The authors thank Gary Pestano (Ventana Medical Systems) for providing the ERG antibody and IHC reagents, Jack Groskopf (Gen-Probe, Inc.) for providing T2:ERG and PCA3 assays, and Angela Fullen and Amy Gursky for technical assistance. Supported in part by the Early Detection Research Network (U01 CA111275 and U01 CA113913) and NIH S.P.O.R.E. (P50 CA69568). A.M.C. is supported by the Prostate Cancer Foundation and the Doris Duke Foundation, and is an American Cancer Society Clinical Research Professor and an A. Alfred Taubman Scholar.

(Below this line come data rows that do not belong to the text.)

-- ==== Sys2Proof/Word.lean ====
section
/-! DEFINITION. The word types of the Tiryel T9: what the spec treats as bits (R3, R13, R51, R73, R233). -/

namespace Sys2Proof

/-- One byte. -/
abbrev Byte := BitVec 8
/-- A g register, a token, an instruction word, an address as a program forms it (R29, R134). -/
abbrev W64 := BitVec 64
/-- One strip lane, one semaphore-free 32-bit quantity (R99). -/
abbrev W32 := BitVec 32
/-- The 768 bytes of one channel beat or one strip register: 192 lanes of 32 bits, lane 0 lowest (R51, R99). -/
abbrev Beat := BitVec 6144
/-- One operand slot of the matrix engine: 32 rows of 192 bytes, row 0 lowest (R233). -/
abbrev SlotImage := BitVec 49152
/-- One accumulator: 1,024 elements of 32 bits, element (i, j) at index 32 i + j (R233, R245). -/
abbrev AccImage := BitVec 32768
/-- A SHA-384 digest (R90). -/
abbrev Digest := BitVec 384
/-- A record of 64 bytes: descriptors, packets, command records (R166, R176, R182, R254, R282). -/
abbrev Rec64 := BitVec 512

/-- The engines of R25 that an engine field may name; 0 (none) and 7 (reserved) have no constructor. -/
inductive Engine where
  | seq | str | ast | est | pst | mxe
deriving DecidableEq, Repr

/-- The engine id of R25. -/
def Engine.id : Engine → Nat
  | .seq => 1 | .str => 2 | .ast => 3 | .est => 4 | .pst => 5 | .mxe => 6

/-- The engine an id of R25 names; none for 0, 7 and above. -/
def Engine.ofId : Nat → Option Engine
  | 1 => some .seq | 2 => some .str | 3 => some .ast | 4 => some .est | 5 => some .pst | 6 => some .mxe
  | _ => none

/-- The three strips (R25 ids 3, 4, 5). -/
inductive StripId where
  | ast | est | pst
deriving DecidableEq, Repr

/-- The engine a strip is. -/
def StripId.engine : StripId → Engine
  | .ast => .ast | .est => .est | .pst => .pst

end Sys2Proof
end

Supported in part by the Early Detection Research Network (U01 CA111275 and U01 CA113913) and NIH S.P.O.R.E. (P50 CA69568).
Conflict of interest:
The University of Michigan has been issued a patent on the detection of ETS gene fusions in prostate cancer, on which A.M.C. and S.A.T. are listed as co-inventors. The University of Michigan licensed the diagnostic field of use to Gen-Probe, Inc, which sublicensed rights to Ventana Medical Systems, Inc. Neither company played a role in data collection, interpretation or analysis, and did not participate in the study design or the decision to submit for publication. N.P. has served as a consultant for Ventana Medical Systems. A.M.C. has served as consultant to Gen-Probe, Inc. and Ventana Medical Systems. S.A.T. has received honoraria from Ventana Medical Systems.